-- ==== Sys2Proof/Machine/OrderLog.lean ====
section
/-! DEFINITION. The order log of deterministic and replayed launches (R151, R454). -/

namespace Sys2Proof.Machine

/-- The slice of a core in its launch's order log (R151): its virtual address and its length in records. -/
def Launch.slice (l : Launch) (core : Nat) : Nat × Nat :=
  let n := l.cores.length
  let z := field l.record 80 4 / (64 * max n 1) * 64
  (field l.record 72 8 + (l.cores.filter fun k => decide (k < core)).length * z, z / 16)

/-- Records of a launch's slice that a core has taken (R151). -/
def Core.taken (k : Core) (launch : Nat) : Nat := tget 0 k.logSeq launch

/-- The core's own access to its slice, through the launching context's tables at that context's privilege (R454). -/
def Chip.slicePhys (c : Chip) (core : Nat) (l : Launch) (seq : Nat) (need : Need) : Option Phys :=
  match c.translateNow (sigOf core) l.ctx (l.ctx == 0) (BitVec.ofNat 64 ((l.slice core).1 + 16 * seq)) need false with
  | .error _ => none
  | .ok p => if c.physBad p 16 then none else some p

/-- A doubleword of a core's slice written at its translated place: its home here, or by a put to another package, franked with
the core, the launching context and its privilege (R57, R454). -/
def Chip.writeSlice (c : Chip) (core launch : Nat) (l : Launch) (p : Phys) (off : Nat) (v : Word) : Chip :=
  match p.loc with
  | 0 => c.write64 (hbmHome p.pa) (p.pa + off) v
  | 2 => c.write64 .host (p.pa + off) v
  | _ => c.ask core (.log launch) (.piece 0 false) false
      ⟨0, ⟨c.pkg, core, l.ctx, l.ctx == 0, 0x7F, some launch⟩, ⟨bits p.leaf 63 52, hbmHome p.pa⟩, p.pa + off, 0, none, 0, none,
        0, 0, .put (toLe 8 v.toNat) none, none, false⟩

/-- A slice that could not be reached, reported to the command processor (R454). -/
def Chip.lostSlice (c : Chip) (core launch : Nat) : Chip :=
  if c.reports.contains (.slice core launch) then c else { c with reports := c.reports ++ [.slice core launch] }

/-- One half of a record written: 0 for its head, 8 for its outcome. A refusal is reported (R454). -/
def Chip.logPut (c : Chip) (core launch seq off : Nat) (v : Word) : Chip :=
  match tfind c.launches launch with
  | none => c
  | some l => match c.slicePhys core l seq .w with
    | none => c.lostSlice core launch
    | some p => c.writeSlice core launch l p off v

/-- The head of a record (R151). -/
def logHead (kind frame seq : Nat) : Word := BitVec.ofNat 64 (kind * 2 ^ 56 + frame * 2 ^ 32 + seq)

/-- The order log bytes of a launch counted up by a record (R123). -/
def Chip.countLog (c : Chip) (launch : Nat) : Chip :=
  { c with launches := c.launches.map fun p => if p.1 == launch then (p.1, { p.2 with olen := p.2.olen + 16 }) else p }

/-- The next record taken for a choice (R151, R454): its head is written in mode 1, and its number is answered. -/
def Chip.logTake (c : Chip) (core launch kind frame : Nat) : Chip × Nat :=
  let seq := (c.coreAt core).taken launch
  let c := c.modCore core fun k => { k with logSeq := tset k.logSeq launch (seq + 1) }
  let c : Chip := c.countLog launch
  (if c.modeOf (some launch) = 1 then c.logPut core launch seq 0 (logHead kind frame seq) else c, seq)

/-- The logged outcome of a record in mode 2 (R151), or none where the slice cannot be read. -/
def Chip.logOutcome (c : Chip) (core launch seq : Nat) : Option Word :=
  match tfind c.launches launch with
  | none => none
  | some l => (c.slicePhys core l seq .r).map fun p => BitVec.ofNat 64 (field (c.readPhys p 16) 8 8)

/-- Whether an instruction or a steal finds the slice full: the last 8 records are kept (R454). -/
def Chip.logFull (c : Chip) (core launch : Nat) : Bool :=
  match tfind c.launches launch with
  | none => false
  | some l => decide ((l.slice core).2 ≤ (c.coreAt core).taken launch + 8)

/-- Whether a choice of a kind may be made now (R151): in mode 2 the next record of the slice must be its own, by kind and
frame. None where the slice cannot be read. -/
def Chip.logNext (c : Chip) (core launch kind frame : Nat) : Option Bool :=
  match tfind c.launches launch with
  | none => some true
  | some l =>
    if l.mode ≠ 2 then some true
    else (c.slicePhys core l ((c.coreAt core).taken launch) .r).map fun p =>
      !c.logFull core launch && field (c.readPhys p 16) 4 4 == kind * 2 ^ 24 + frame

/-- An instruction's choice takes its record at issue (R454): none outside modes 1 and 2; in mode 1 a full slice raises
0x0B, kind 4. In mode 2 the frame waits until the next record is its own (R151), and a slice that cannot be read is reported. -/
def takeRecord (kind : Nat) : M (Option (Nat × Nat)) := do
  let c ← get
  let f ← theFrame
  match f.launch with
  | none => pure none
  | some l =>
    if c.modeOf f.launch = 0 then pure none
    else
      raiseIf (c.modeOf f.launch == 1 && c.logFull c.core l) 0x0B 0 4
      match c.logNext c.core l kind c.frame with
      | some true =>
        let (c', seq) := c.logTake c.core l kind c.frame
        set c'
        pure (some (l, seq))
      | some false => notReady (.replay c.now kind c.word)
      | none => do
        modify fun x => x.lostSlice c.core l
        throw (.hold (.replay c.now kind c.word))

/-- The outcome that mode 2 prescribes for a choice, none outside mode 2. -/
def prescribed (r : Option (Nat × Nat)) : M (Option Word) := do
  let c ← get
  match r with
  | none => pure none
  | some (l, seq) => pure (if c.modeOf (some l) = 2 then c.logOutcome c.core l seq else none)

/-- The outcome of a choice written into its record in mode 1 (R454). -/
def Chip.settleRecord (c : Chip) (core : Nat) (r : Option (Nat × Nat)) (v : Word) : Chip :=
  match r with
  | none => c
  | some (l, seq) => if c.modeOf (some l) = 1 then c.logPut core l seq 8 v else c

end Sys2Proof.Machine
end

• WHAT THE TASK REQUIRES:
State how many lines of the entries above include the word "decide", offering no text other than the number.

• WRITTEN SOLUTION:
2